# How to top off?



## Ferchoz (Jul 29, 2009)

My water evaporates very fast since I dont have a top (read it was better this way). I tested my salinity and its a little too high and my LFS told me to top off my tank using fresh water not salwater... Right now I top off my tank with Saltwater I buy from my LFS, I wanted make sure I am doing the right thing when topping off my tank since my LFS have given me wrong information in the past. 

Thank you.


----------



## AZDesertRat (Apr 10, 2009)

Always top off with fresh water only, no salt, and prefferably RO/DI water. Salt does not evaporate so by adding salwater you raise the salinity ech time you add it. only use saltwater whan you are doing water changes and routine maintenance.

The use of RO, RO/DI or distilled water is recommended as tap water will always contain traces of contaminants again which will not evaporate and will accumulate in your tank over time. Some will adhere to the rocks and substrate where even water changes will not remove them. Fresh RO/DI is pure water at its best and adds no contaminants.

The next time it is low add fresh water only then after waiting a while test your salinity. If its still high remove some water and replace it with fresh until you get the salinity back to its normal range.


----------



## Imaexpat2 (Jun 17, 2009)

+ 1 to the above!


----------



## orion (May 31, 2009)

what he said


----------



## JIM (May 27, 2009)

**i/a* However, i might add that if you dont have access to R/O water, it always served me well to buy that in 5 gallon containers at my supplier, (Even a bunch is cheaper than a R/O unit.) And use that for your top off water.*


----------



## Imaexpat2 (Jun 17, 2009)

A cheap way to automatically top off a small tank like this is to buy a Dripper from the reptile sectioon of your local fish store or better yet get a 3 litter bottle and poke a hole in it and put a air line valve and make your own dripper. Fill with R/O water or "Lime Water" if you have a calcium demand in the tank. Adjust it to drip at an appropriate rate. This can help you to a considerable extent to keeping the tank full and keeping the SG steady.


----------



## Joey (May 27, 2009)

JIM said:


> **i/a* However, i might add that if you dont have access to R/O water, it always served me well to buy that in 5 gallon containers at my supplier, (Even a bunch is cheaper than a R/O unit.) And use that for your top off water.*


+ 1 on wit Jim i use to do the same thing *w3


----------



## AZDesertRat (Apr 10, 2009)

I would never buy water from anywhere, including my LFS, unless they test the conductivity or TDS in my presence or allow me to bring my TDS meter into the store. I have seen too many people get burned with bad water.
There is only one LFS in the entire Phoenix metrao area I would trust and even they have problems.
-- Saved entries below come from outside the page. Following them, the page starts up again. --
-- ==== Sys2Proof/Laws/CanonRepeat.lean ====
section
/-!
SUPPORT. Every function of Machine/Repeat.lean keeps the canonical form of the storages.
-/

namespace Sys2Proof.Machine

open Sys2Proof

set_option linter.unusedTactic false
set_option linter.unreachableTactic false
set_option linter.unusedSimpArgs false
set_option linter.unnecessarySeqFocus false

theorem State.pastBody_canon {s : State} {ws : List W32} (hs : s.Canon) : (State.pastBody s ws).Canon := by
  unfold State.pastBody
  try dsimp only
  (repeat' first | with_reducible assumption | (with_reducible refine State.Canon.foldl ?_ ?_) | (with_reducible apply State.updCur_canon) | (fail_if_no_progress (with_reducible apply State.Canon.other)) | (fail_if_no_progress (with_reducible apply State.Canon.sluices)) | (fail_if_no_progress (with_reducible apply State.Canon.tables)) | split | (intro _))

theorem State.repDone_canon {s : State} {d : BitVec 7} {n : W64} {ws : List W32} (hs : s.Canon) : (State.repDone s d n ws).Canon := by
  unfold State.repDone
  try dsimp only
  (repeat' first | with_reducible assumption | (with_reducible refine State.Canon.foldl ?_ ?_) | (with_reducible apply State.pastBody_canon) | (with_reducible apply State.writeReg_canon) | (fail_if_no_progress (with_reducible apply State.Canon.other)) | (fail_if_no_progress (with_reducible apply State.Canon.sluices)) | (fail_if_no_progress (with_reducible apply State.Canon.tables)) | split | (intro _))

/-- The instructions that REP may repeat keep the form. -/
theorem repeatable_canon {i : Instr} {run : State → Result} (e : repeatable i = some run) {s : State} (hs : s.Canon) : OutCanon (run s) := by
  unfold repeatable at e
  split at e
  · cases e; exact execVadd_canon hs
  · cases e; exact execVsub_canon hs
  · cases e; exact execVmul_canon hs
  · cases e; exact execVfma_canon hs
  · cases e; exact execVdiv_canon hs
  · cases e; exact execVsqrt_canon hs
  · cases e; exact execVmin_canon hs
  · cases e; exact execVmax_canon hs
  · cases e; exact execVabs_canon hs
  · cases e; exact execVneg_canon hs
  · cases e; exact execVrcp_canon hs
  · cases e; exact execVrsq_canon hs
  · cases e; exact execVexp2_canon hs
  · cases e; exact execVlog2_canon hs
  · cases e; exact execVadds_canon hs
  · cases e; exact execVsubs_canon hs
  · cases e; exact execVand_canon hs
  · cases e; exact execVor_canon hs
  · cases e; exact execVxor_canon hs
  · cases e; exact execVshl_canon hs
  · cases e; exact execVshr_canon hs
  · cases e; exact execVsar_canon hs
  · cases e; exact execVcmpeq_canon hs
  · cases e; exact execVcmplt_canon hs
  · cases e; exact execVcmple_canon hs
  · cases e; exact execVsel_canon hs
  · cases e; exact execVshuf_canon hs
  · cases e; exact execVbcast_canon hs
  · cases e; exact execVmov_canon hs
  · cases e; exact execVcvt_canon hs
  · cases e; exact execVqmx_canon hs
  · cases e; exact execVqb4_canon hs
  · cases e; exact execVredsum_canon hs
  · cases e; exact execVredmin_canon hs
  · cases e; exact execVredmax_canon hs
  · cases e; exact execVredmSum_canon hs
  · cases e; exact execVredmMean_canon hs
  · cases e; exact execLdLocal_canon hs
  · cases e; exact execLdsLocal_canon hs
  · cases e; exact execStLocal_canon hs
  · exact nomatch e

theorem State.repeatOnce_canon {s : State} {d : BitVec 7} {ws : List W32} {body : Option (State → Result)}
    (hb : ∀ run, body = some run → ∀ s, s.Canon → OutCanon (run s)) (hs : s.Canon) : OutCanon (s.repeatOnce d ws body) := by
  unfold State.repeatOnce
  dsimp only
  split
  · exact OutCanon.next (State.pastBody_canon hs)
  · have h := State.withSlot_canon (sl := { s.sched.slot with len := 0, w0 := ws.headD 0, words := s.sched.slot.words.take 1 ++ ws, again := s.sched.slot.again && decide (s.sched.slot.words.drop 1 ≠ []) }) hs
    split
    · exact OutCanon.next (State.raise_canon h)
    · split
      · exact OutCanon.next (State.repDone_canon (hb _ rfl _ h _ ‹_›))
      · exact OutCanon.fault
      · exact OutCanon.refused


theorem execRep_canon {f : RegFmt} {s : State} (hs : s.Canon) : OutCanon (execRep f s) := by
  unfold execRep
  split
  · exact OutCanon.next (State.raise_canon hs)
  · dsimp only
    split
    · refine State.repeatOnce_canon (fun run e s hs => ?_) hs
      split at e
      · exact repeatable_canon e hs
      · exact nomatch e
    · exact OutCanon.next hs
    · exact OutCanon.next (State.raise_canon hs)
    · exact OutCanon.next (State.parkOn_canon (State.withSlot_canon hs))


end Sys2Proof.Machine
end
Surprisingly though what I have found is some of the Water & Ice type stores have very good water quality for RO only water, by good I mean getting it from my tap water reading of 800 down to less than 10 TDS. Still not as good as RO/DI but pretty darn good.

If you must purchase water find a trusted source who will test it if you ask. I found the closest Water & Ice store was very interested when I explained it was for saltwater aquariums and fell all over themselves being helpful. They were proud of their store and equipment and it shows. On the other hand the closest LFS, in the same strip mall as the water store in fact, has horrible quality water and its represented as RO/DI.


----------



## marlenez (Jun 27, 2009)

One other thing to keep in mind if you use a skimmer there is a small amount of salt loss through the skimmate - eventually you need to adjust the specific gravity to make up for this so make sure you test at least once a week and you can then put enough salt in the FRESH top off water to make up the difference between what the SG is and what it should be.


----------